PKRD-CoT: A Unified Chain-of-thought Prompting for Multi-Modal Large Language Models in Autonomous Driving

📝 Paper Summary

Autonomous Driving Prompt Engineering Multi-Modal Large Language Models (MLLMs)

PKRD-CoT is a zero-shot prompt framework that guides Multi-Modal Large Language Models through perception, knowledge, reasoning, and decision-making steps to improve autonomous driving performance without training.

Core Problem

Training end-to-end autonomous driving models is costly and complex, while standard data-driven approaches suffer from poor generalization and lack of interpretability.

Why it matters:

Fine-tuning large MLLMs (Multi-Modal Large Language Models) requires substantial computational resources and data
Existing data-driven driving models often struggle with long-tail scenarios (rare events) and lack the reasoning transparency of human drivers
Generic prompting techniques fail to leverage the specific cognitive steps (perception, knowledge, reasoning) required for safe driving

Concrete Example: In a scenario where a car should maintain speed, a standard zero-shot prompt might incorrectly advise stopping due to a lack of spatial reasoning, whereas PKRD-CoT correctly identifies the safe distance and decides to maintain speed.

Key Novelty

PKRD-CoT (Perception, Knowledge, Reasoning, and Decision-making Chain-of-Thought)

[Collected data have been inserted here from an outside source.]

/-- R186, R188, R189, R190: TAGW of a usable slot writes its tag and makes it valid, clearing the valid bit of another slot with the same
tag; TAGI.ONE clears the valid bit of its slot, and TAGI.ALL those of all slots. The old state is journalled, and nothing else changes.
A slot that is not usable traps with TAG_INDEX. -/
def Obligations.TagTableWrites : Prop :=
  ∀ (h : Head) (ra : Reg) (b : SrcB) (s : State), s.me.guard h = true →
    let i := s.me.s ra.toNat
    let T := s.myCell.tags
    (T.usable i = true → s.me.fits 0 2 = true →
      (∃ u, exec (.tagw h ra b) s = .next u ∧ OnlyCell s u ∧ OnlyTags s u ∧
        RegsOnly { s.me with journal := u.me.journal } u.me [] [] [] [] ∧ Past s.me u.me (lenOf h (litB b)) ∧
        tget 0 u.myCell.tags.tags i.toNat = s.me.scalarB b ∧ tget false u.myCell.tags.valid i.toNat = true ∧
        u.myCell.tags.base = T.base ∧ u.myCell.tags.lg = T.lg ∧
        ∀ j, j ≠ i.toNat → tget 0 u.myCell.tags.tags j = tget 0 T.tags j ∧
          tget false u.myCell.tags.valid j =
            (tget false T.valid j && !decide ((T.find (s.me.scalarB b)).filter (· != i.toNat) = some j))) ∧
      ∃ u, exec (.tagi h .one ra b) s = .next u ∧ OnlyCell s u ∧ OnlyTags s u ∧
        RegsOnly { s.me with journal := u.me.journal } u.me [] [] [] [] ∧ Past s.me u.me (lenOf h (litB b)) ∧
        u.myCell.tags = { T with valid := tset T.valid i.toNat false }) ∧
    (T.usable i = false → Traps s (exec (.tagw h ra b) s) causeTagIndex ∧ Traps s (exec (.tagi h .one ra b) s) causeTagIndex) ∧
    (s.me.fits 0 17 = true →
      (∃ u, exec (.tagi h .all ra b) s = .next u ∧ OnlyCell s u ∧ OnlyTags s u ∧
        RegsOnly { s.me with journal := u.me.journal } u.me [] [] [] [] ∧ Past s.me u.me (lenOf h (litB b)) ∧
        (∀ j, tget false u.myCell.tags.valid j = false) ∧ u.myCell.tags = { T with valid := u.myCell.tags.valid }) ∧
      let lg := (s.me.scalarB b).toNat
      (8 ≤ lg → lg ≤ 12 → i.toNat % 2 ^ lg = 0 → i.toNat < 0x80000 →
        ∃ u, exec (.tagi h .region ra b) s = .next u ∧ OnlyCell s u ∧ OnlyTags s u ∧
          RegsOnly { s.me with journal := u.me.journal } u.me [] [] [] [] ∧ Past s.me u.me (lenOf h (litB b)) ∧
          (∀ j, tget false u.myCell.tags.valid j = false) ∧
          u.myCell.tags = { T with valid := u.myCell.tags.valid, base := i, lg := lg }))

/-- R171, R195 to R197: a FENCE whose scope has nothing left to perform once the context's own queued stores are performed, in a context with no
latched error, completes and only puts its marker into the send buffer; one with work left waits. A latched error is raised as the trap of
the FENCE and is latched no more. -/
def Obligations.FenceCompletes : Prop :=
  ∀ (h : Head) (sc : Scope) (s : State), s.me.guard h = true → s.me.wait = none → s.me.acquiring = false →
    let m := (s.settleNear s.cur []).setMe (s.me.hold [{ body := .marker sc }])
    (s.me.latched = none → m.fenceDone s.cur sc = true →
      ∃ u, exec (.fence h sc) s = .next u ∧ OnlyIssuerAndMemory s u ∧ (∀ a, byteOf u a = byteOf s a) ∧
        Holds s.me u.me (lenOf h false) [.marker sc]) ∧
    (s.me.latched = none → m.fenceDone s.cur sc = false → Waits m (exec (.fence h sc) s) (.fence sc s.tbc)) ∧
    (∀ c a, s.me.latched = some (c, a) →
      exec (.fence h sc) s = .next ((s.setMe { s.me with latched := none, latchCount := 0 }).takeTrap s.cur
        { cause := c, addr := some a, count := count32 s.me.latchCount, logged := true }))
end Statements2

namespace Sys2Proof.Claims
open Sys2Proof.Machine

/-! ### Control, strands, channels, barriers, time -/

/-- From s to t the trace unit has written some records, and only the issuing context has changed beside that; without a trace buffer
only the context has (R440). -/
def Traced (s t : State) : Prop :=
  (∃ (x : Ctx) (l : List (Nat × PC × List W64)),
    t = (l.foldl (fun s y => s.trace s.cur y.1 y.2.1 y.2.2) (s.setMe x)).setMe t.me) ∧
  (s.myCell.trace.bytes = 0 → OnlyIssuer s t)

/-- Element 4L + j of a vector (R159): register j after the first, whose place the entry of a queue takes. -/
def element (x : Ctx) (a : SrcA) (va : Nat → W64) (j L : Nat) : Nat :=
  if j = 0 then (va L).toNat
  else (x.vl ((match a with
    | .reg r => r.toNat
    | .queue _ => 0) + j) L).toNat

/-- The exceptions of the four elements of each active lane. -/
def raisedFour (act : W32) (r : Nat → Nat → FRes) : Fl :=
  raised act fun L => { bits := 0, fl := (r 0 L).fl ||| (r 1 L).fl ||| (r 2 L).fl ||| (r 3 L).fl }

/-- A local branch: whether it is taken, its target, and the scalar register that it writes (R136, R139). -/
def localBranch : Instr → Option (Head × (Ctx → Bool) × (Ctx → PC) × List Nat)
  | .br h off => some (h, fun x => x.guard h, fun x => x.r.pc + off, [])
  | .brl h off => some (h, fun x => x.guard h, fun x => x.r.pc + off, [31])
  | .brx h ra => some (h, fun x => x.guard h, fun x => (x.s ra.toNat).extractLsb' 0 14, [])
  | .ret h => some (h, fun x => x.guard h, fun x => (x.s 31).extractLsb' 0 14, [])
  | .brany h pa off =>
    some (h, fun x => (List.range 32).any fun L => (x.active h).getLsbD L && (x.p pa.toNat).getLsbD L, fun x => x.r.pc + off, [])
  | .brall h pa off =>
    some (h, fun x => (List.range 32).all fun L => !(x.active h).getLsbD L || (x.p pa.toNat).getLsbD L, fun x => x.r.pc + off, [])
  | _ => none

/-- The far branches (R201): guard, live mask, place of a lane, and the return stack that its message carries. -/
structure FarRule where
  head : Head
  live : W32
  words : Nat
  pops : Bool
  place : State → Nat → W64
  rets : State → Nat → List (BitVec 28)

/-- The return place (R201). -/
def returnTo (s : State) (n : Nat) : W64 := placeOf (s.relOf s.cur.cell) (s.me.r.pc + BitVec.ofNat 14 n)

/-- What each far branch does. -/
def farRule : Instr → Option FarRule
  | .jfar h toS ra live =>
    some ⟨h, live, lenOf h false, false, fun s L => if toS then s.me.s ra.toNat else s.me.vp ra.toNat L, fun s L => (s.me.hdr L).rets⟩
  | .cfar h toS ra live =>
    some ⟨h, live, lenOf h false, false, fun s L => if toS then s.me.s ra.toNat else s.me.vp ra.toNat L,
      fun s L => ((returnTo s (lenOf h false)).extractLsb' 0 28 :: (s.me.hdr L).rets).take 4⟩
  | .rfar h live =>
    some ⟨h, live, lenOf h false, true, fun s L => ((s.me.hdr L).rets.headD 0).setWidth 64, fun s L => (s.me.hdr L).rets.drop 1⟩
  | .yield h live =>
    some ⟨h, live, lenOf h false, false, fun s _ => returnTo s (lenOf h false), fun s L => (s.me.hdr L).rets⟩
  | _ => none

/-- The strand that a lane becomes (R31, R201). -/
def strandOf (s : State) (k : FarRule) (L : Nat) : Strand :=
  { wid := (s.me.hdr L).wid, live := k.live, dest := (k.place s L).extractLsb' 0 28, rets := k.rets s L, step := s.me.step L
    job := (s.me.hdr L).job, origin := BitVec.ofNat 12 (s.relOf s.cur.cell), part := BitVec.ofNat 6 (s.partNo s.cur.cell)
    widw := (s.me.hdr L).widw, vals := (lanes k.live).map fun r => s.me.vl r L }

/-- Why a lane cannot far-branch, if it cannot (R28, R201). -/
def farFails (s : State) (k : FarRule) (L : Nat) : Option (BitVec 7) :=
  if k.pops && (s.me.hdr L).rets.isEmpty then some causeReturnEmpty else checkPlace s (s.partNo s.cur.cell) (k.place s L) false

/-- The lanes of a mask have ended (R137). -/
def LanesEnd (x y : Ctx) (m : W32) : Prop :=
  y = { x with r := { x.r with live := x.r.live &&& ~~~m, cm := x.r.cm &&& ~~~m, masks := x.r.masks.map fun z => z &&& ~~~m }
               held := y.held }

/-- The outcome once lanes have ended in u: the next instruction, or, with no lane left, a commit and the end of the activation, once the
commit need not wait for an acquire (R39, R278). -/
def afterLanes (n : Nat) (u : State) : State :=
  let v := u.setMe { u.me with lastPc := u.me.r.pc }
  if u.me.r.live ≠ 0 then u.setMe (u.me.past n)
  else if u.me.commitWaits then v.setMe { v.me with wait := some .acquire }
  else (v.commit v.cur 1).endActivation v.cur

/-- The decrements of a job among sends. -/
def decrements (l : List Send) (job : W32) : List Nat :=
  l.filterMap fun sd => match sd.body with
    | .decr j n => if j = job then some n else none
    | _ => none

/-- Whether a send is a decrement. -/
def isDecr (sd : Send) : Bool :=
  match sd.body with
  | .decr _ _ => true
  | _ => false

/-- The value that MFS reads of a register that is not per lane, TBC apart (R223). -/
def systemRegister (s : State) (n : BitVec 6) : W64 :=
  let x := s.me
  let h := x.hdr x.low
  if n = 0x01 then h.widw.setWidth 64
  else if n = 0x02 then x.entry
  else if n = 0x03 then BitVec.ofNat 64 (s.relOf s.cur.cell)
  else if n = 0x04 then BitVec.ofNat 64 (s.phys s.cur.cell)
  else if n = 0x05 then BitVec.ofNat 64 (s.partNo s.cur.cell)
  else if n = 0x06 then BitVec.ofNat 64 s.cur.ctx
  else if n = 0x07 then BitVec.ofNat 64 x.setSize
  else if n = 0x09 then h.job.setWidth 64
  else if n = 0x0A then (x.step x.low).setWidth 64
  else if n = 0x0C then BitVec.ofNat 64 (s.myCell.cyc + s.myCell.cycOff)
  else if n = 0x0D then x.fpctl.setWidth 64
  else if n = 0x0E then x.fpflags.setWidth 64
  else if n = 0x0F then BitVec.ofNat 64 x.budget
  else if n = 0x10 then x.trap.cause.setWidth 64
  else if n = 0x11 then x.trap.pc.setWidth 64
  else if n = 0x12 then x.trap.addr
  else if n = 0x13 then x.trap.msg.setWidth 64
  else if n = 0x15 then x.qcfg.setWidth 64
  else if n = 0x16 then s.myCell.inboxCfg.setWidth 64
  else if n = 0x17 then (s.partAt s.cur.cell).faultSrv
  else if n = 0x18 then x.slackNs
  else 0

/-- Two contexts with the same registers but for bindings of endpoints, and the program counter. -/
def BindsOnly (x y : Ctx) : Prop :=
  y = { x with
    r := { x.r with binds := y.r.binds, pc := y.r.pc, pastEnd := y.r.pastEnd }, eps := y.eps
    lastPc := x.r.pc, ran := x.ran + 1, wait := none }

/-- The barrier checks that hold before a barrier instruction acts (R214). -/
def BarrierOk (s : State) (b : Nat) (sc : Scope) : Prop :=
  (s.myCell.bar b).parties ≠ 0 ∧ ((s.myCell.bar b).span = 0 ∨ sc ≠ .cell) ∧ ∀ c a, s.me.latched = some (c, a) → c ≠ causeBarrierConfig

/-- A join of the issuing context has been presented on a wire, and the context waits for its match (R215): it is in the place that its
activation kept, or in one that nobody keeps, or behind the others. -/
def Presents (s : State) (o : Out) (kind : JoinKind) (w : Wire) (n : Nat) : Prop :=
  ∃ l, o = .next ((s.setMyCell (s.myCell.setJoins w l)).setMe { s.me with wait := some (.join w) }) ∧
    ({ kind, ctx := s.cur.ctx, act := s.me.act, len := n } : Join) ∈ l ∧
    ((∀ j ∈ s.myCell.joins w, j.owned = true ∧ (j.present = true ∨ j.act ≠ s.me.act)) →
      l = s.myCell.joins w ++ [{ kind, ctx := s.cur.ctx, act := s.me.act, len := n }])

end Sys2Proof.Claims

section Statements3
open Sys2Proof Sys2Proof.Machine Sys2Proof.Claims

/-- R147, R159 to R162: QPACK forms the four bytes of each active lane from its four elements, QUNPK the four registers from its four
bytes, each product exact and rounded once, and AMAX writes the largest magnitude of the active lanes. Each follows the commit of R147. -/
def Obligations.VectorResults : Prop :=
  ∀ (h : Head) (t : Ty) (d : Reg) (a : SrcA) (b : SrcB) (s s1 : State) (va : Nat → W64),
    s.laneA a false (s.me.active h) = .ok va s1 →
    let x := s1.me
    let act := x.active h
    let scale := val .f ((x.scalarB b).toNat % 2 ^ 32)
    (∀ sat : Bool,
      let r := fun j L => mulTo (fmtOf t) .rne sat (val .f (element x a va j L)) scale
      let fl := raisedFour act r
      if enabledOf x fl = 0 then
        Completes s1 (lenOf h (litB b)) (exec (.qpack h t sat d a b) s) fun y =>
          RegsOnly { x with fpflags := x.fpflags ||| fl } y [d.toNat] [] [] [] ∧
          ∀ L < 32, if act.getLsbD L
            then y.vl d.toNat L = BitVec.ofNat 32 ((r 0 L).bits % 256 + 2 ^ 8 * ((r 1 L).bits % 256) + 2 ^ 16 * ((r 2 L).bits % 256) +
              2 ^ 24 * ((r 3 L).bits % 256))
            else y.vl d.toNat L = x.vl d.toNat L
      else Traps s1 (exec (.qpack h t sat d a b) s) (floatCause (enabledOf x fl))) ∧
    (∀ rnd : Rnd,
      let r := fun j L => mulTo fmtF (modeOf x rnd) false (val t ((va L).toNat / 2 ^ (8 * j) % 256)) scale
      let fl := raisedFour act r
      if enabledOf x fl = 0 then
        Completes s1 (lenOf h (litB b)) (exec (.qunpk h t rnd d a b) s) fun y =>
          RegsOnly { x with fpflags := x.fpflags ||| fl } y [d.toNat, d.toNat + 1, d.toNat + 2, d.toNat + 3] [] [] [] ∧
          ∀ L < 32, ∀ j < 4, y.vl (d.toNat + j) L =
            if act.getLsbD L then BitVec.ofNat 32 (r j L).bits else x.vl (d.toNat + j) L
      else Traps s1 (exec (.qunpk h t rnd d a b) s) (floatCause (enabledOf x fl))) ∧
    let els := (lanes act).flatMap fun L => (List.range 4).map fun j => element x a va j L
    let fl : Fl := if els.any fun v => (val .f v).snan then flNV else 0
    if act = 0 then Completes s1 (lenOf h false) (exec (.amax h d a) s) fun y => RegsOnly x y [] [] [] []
    else if enabledOf x fl = 0 then
      Completes s1 (lenOf h false) (exec (.amax h d a) s) fun y =>
        RegsOnly { x with fpflags := x.fpflags ||| fl } y [] [d.toNat] [] [] ∧
        y.s d.toNat = if d = 0 then 0
          else BitVec.ofNat 64 (if els.any fun v => (val .f v).isNan then fmtF.nanBits else (els.map (· % 2 ^ 31)).foldl max 0)
    else Traps s1 (exec (.amax h d a) s) (floatCause (enabledOf x fl))

/-- R136, R139: a taken local branch sets the program counter to its target, and one that is not taken passes the instruction. BRL
writes the address of the next word into s31 when it is taken. Nothing else changes. The model's choice, log entry 23: at the end of the
instruction store BRL writes 0x4000, the address unwrapped, since R136 says nothing of it. -/
def Obligations.LocalBranches : Prop :=
  ∀ (i : Instr) (h : Head) (taken : Ctx → Bool) (target : Ctx → PC) (ss : List Nat) (s : State),
    localBranch i = some (h, taken, target, ss) →
    ∃ t, exec i s = .next t ∧ Traced s t ∧ RegsOnly s.me t.me [] ss [] [] ∧
      if taken s.me then
        t.me.r.pc = target s.me ∧ t.me.r.pastEnd = false ∧
        ∀ r ∈ ss, t.me.s r = BitVec.ofNat 64 (s.me.r.pc.toNat + lenOf h false)
      else OnlyIssuer s t ∧ Past s.me t.me (lenOf h false) ∧ ∀ r, t.me.s r = s.me.s r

Structured zero-shot prompt framework that forces the MLLM to mimic human driving cognition in four explicit steps
Integrates a 'Memory' module within the prompt to store environmental context in structured JSON format, mitigating context loss in language models
Uses a knowledge-driven approach to interpret traffic scenarios (e.g., red light -> stop) without requiring fine-tuning on driving datasets

Architecture

The PKRD-CoT framework structure mapping autonomous driving capabilities to prompt steps

Evaluation Highlights

PKRD-CoT improves decision-making accuracy by 22% compared to standard zero-shot prompts in ablation studies
GPT-4.0 achieves 100% accuracy in mathematical reasoning tasks (calculating vehicle distances) using the framework
Claude and LLava1.6 achieve high average perceptual accuracies of 94% and 92% respectively on autonomous driving tasks

Breakthrough Assessment

7/10

A strong application of Chain-of-Thought to a specific domain (autonomous driving) with clear performance gains. While not a new model architecture, it effectively bridges MLLMs and control tasks via structured prompting.

⚙️ Technical Details

Problem Definition

Setting: End-to-end autonomous driving decision-making using pre-trained MLLMs via prompt engineering

Inputs: Panoramic view of the car's environment (merged from 6 cameras) + PKRD-CoT text prompt

Outputs: Driving decision (speed up, speed down, stop, keep remain, or change lane) + reasoning analysis

Pipeline Flow

Image Preprocessing (Merge 6 cameras into panoramic view)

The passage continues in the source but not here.